Saved entries:
/-- R212, R213: `validate` accepts exactly versions 0 to 16 with a program of 2 to 40 bytes, of 20 or 32 for version 0; a version above 16
is InvalidWitnessVersion whatever the program, and any other failure InvalidProgramSize. -/
def Obligations.ValidateAcceptsWitnessPrograms : Prop :=
  ∀ (version : Nat) (program : List Byte),
    (16 < version → validate version program = .error .invalidWitnessVersion) ∧
    (version ≤ 16 →
      (2 ≤ program.length ∧ program.length ≤ 40 ∧ (version = 0 → program.length = 20 ∨ program.length = 32)) →
      validate version program = .ok ()) ∧
    (version ≤ 16 →
      ¬ (2 ≤ program.length ∧ program.length ≤ 40 ∧ (version = 0 → program.length = 20 ∨ program.length = 32)) →
      validate version program = .error .invalidProgramSize)

/-- R220, R222, R223: from a quiescent engine, encode_segwit of a valid version and program succeeds; the string is the HRP, `'1'`, and
lowercase alphabet characters, of the length of R223. The model's choices: the call starts with SRST (log entry 15), so a quiescent engine is
enough, and the host pops after every command (14). -/
def Obligations.EncodeSucceedsWithTheLength : Prop :=
  ∀ (s : State) (hrp : List Byte) (version : Nat) (program : List Byte), s.Quiescent → validate version program = .ok () →
    ∃ rest t, encodeSegwit hrp version program s = (.ok (hrp ++ [0x31] ++ rest), t) ∧
      rest.length = 1 + (8 * program.length + 4) / 5 + 6 ∧ ∀ b ∈ rest, ∃ v : Sym, romFwd v = b

/-- R243, round trip: decoding an encoded string gives the version and the program back, under the preconditions R243 gives. Each call starts
with SRST (R215; log entry 15). -/
def Obligations.DecodeOfEncodeRoundTrip : Prop :=
  ∀ (s s' : State) (hrp : List Byte) (version : Nat) (program : List Byte), s.Quiescent → s'.Quiescent →
    validate version program = .ok () →
    (∀ b ∈ hrp, 33 ≤ b.toNat ∧ b.toNat ≤ 126 ∧ ¬ (0x41 ≤ b.toNat ∧ b.toNat ≤ 0x5A)) → 1 ≤ hrp.length →
    hrp.length + 2 + (8 * program.length + 4) / 5 + 6 ≤ 90 →
    ∃ text, (encodeSegwit hrp version program s).1 = .ok text ∧
      (decodeSegwit hrp text s').1 = .ok (version, program)

/-- R243, case invariance: decoding a text with no uppercase letter, and the same text with every letter uppercased, gives the same result;
and R298: from a quiescent engine every host call ends with the engine quiescent, whatever its arguments and its result. Of the engine after a
call nothing more is said: R298 lets no claim read CHK, ACC, CNT, CFG or RSPQ there. Each call starts with SRST and pops after every command
(log entries 14, 15). -/
def Obligations.DecodeIgnoresCaseAndCallsEndQuiescent : Prop :=
  (∀ (s : State) (expected text : List Byte), (∀ b ∈ text, ¬ (0x41 ≤ b.toNat ∧ b.toNat ≤ 0x5A)) →
    (decodeSegwit expected (text.map fun b => if 0x61 ≤ b.toNat ∧ b.toNat ≤ 0x7A then b - 0x20 else b) s).1 =
      (decodeSegwit expected text s).1) ∧
  ∀ (s : State) (hrp text : List Byte) (version : Nat) (program : List Byte), s.Quiescent →
    (encodeSegwit hrp version program s).2.Quiescent ∧ (decodeSegwit hrp text s).2.Quiescent

/-- R230: a text of more than 90 bytes is InvalidLength, one of fewer than 8 bytes TooShort, whatever it holds. -/
def Obligations.DecodeRejectsByLengthFirst : Prop :=
  ∀ (s : State) (expected text : List Byte), s.Quiescent →
    (90 < text.length → (decodeSegwit expected text s).1 = .error .invalidLength) ∧
    (text.length < 8 → (decodeSegwit expected text s).1 = .error .tooShort)

/-- R214: no host call ends in ILLEGAL_CMD or in InvalidValueForConvertBits, whatever its arguments. Each call starts with SRST and pops
after every command (log entries 14, 15). -/
def Obligations.HostCallsRaiseNoInterfaceError : Prop :=
  ∀ (s : State) (hrp text : List Byte) (version : Nat) (program : List Byte), s.Quiescent →
    (∀ f, (encodeSegwit hrp version program s).1 ≠ .fault f) ∧
    (encodeSegwit hrp version program s).1 ≠ .error .invalidValueForConvertBits ∧
    (∀ f, (decodeSegwit hrp text s).1 ≠ .fault f) ∧
    (decodeSegwit hrp text s).1 ≠ .error .invalidValueForConvertBits

/-! ### The assembler (30_encoding.md R80, R81) -/

/-- R80: assembling what the disassembler prints of a word gives the word, and the assembler never emits an illegal word for a mnemonic
(a line other than `.word`). -/
def Obligations.AssemblerInvertsDisassembler : Prop :=
  (∀ w : CmdWord, assemble (disassemble w) = some [w]) ∧
  ∀ (l : AsmLine) (ws : List CmdWord), (∀ n, l ≠ .word n) → assemble l = some ws →
    ∀ w ∈ ws, ∃ i, decode w = .command i
end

## [What is expected]
Looking at the entries above, can you reproduce exactly the lines from the one that holds "text : List Byte), s.Quiescent →" through the one that holds "(∀ f, (decodeSegwit", and only those?

## [Output below]
  ∀ (s : State) (expected text : List Byte), s.Quiescent →
    (90 < text.length → (decodeSegwit expected text s).1 = .error .invalidLength) ∧
    (text.length < 8 → (decodeSegwit expected text s).1 = .error .tooShort)

/-- R214: no host call ends in ILLEGAL_CMD or in InvalidValueForConvertBits, whatever its arguments. Each call starts with SRST and pops
after every command (log entries 14, 15). -/
def Obligations.HostCallsRaiseNoInterfaceError : Prop :=
  ∀ (s : State) (hrp text : List Byte) (version : Nat) (program : List Byte), s.Quiescent →
    (∀ f, (encodeSegwit hrp version program s).1 ≠ .fault f) ∧
    (encodeSegwit hrp version program s).1 ≠ .error .invalidValueForConvertBits ∧
    (∀ f, (decodeSegwit hrp text s).1 ≠ .fault f) ∧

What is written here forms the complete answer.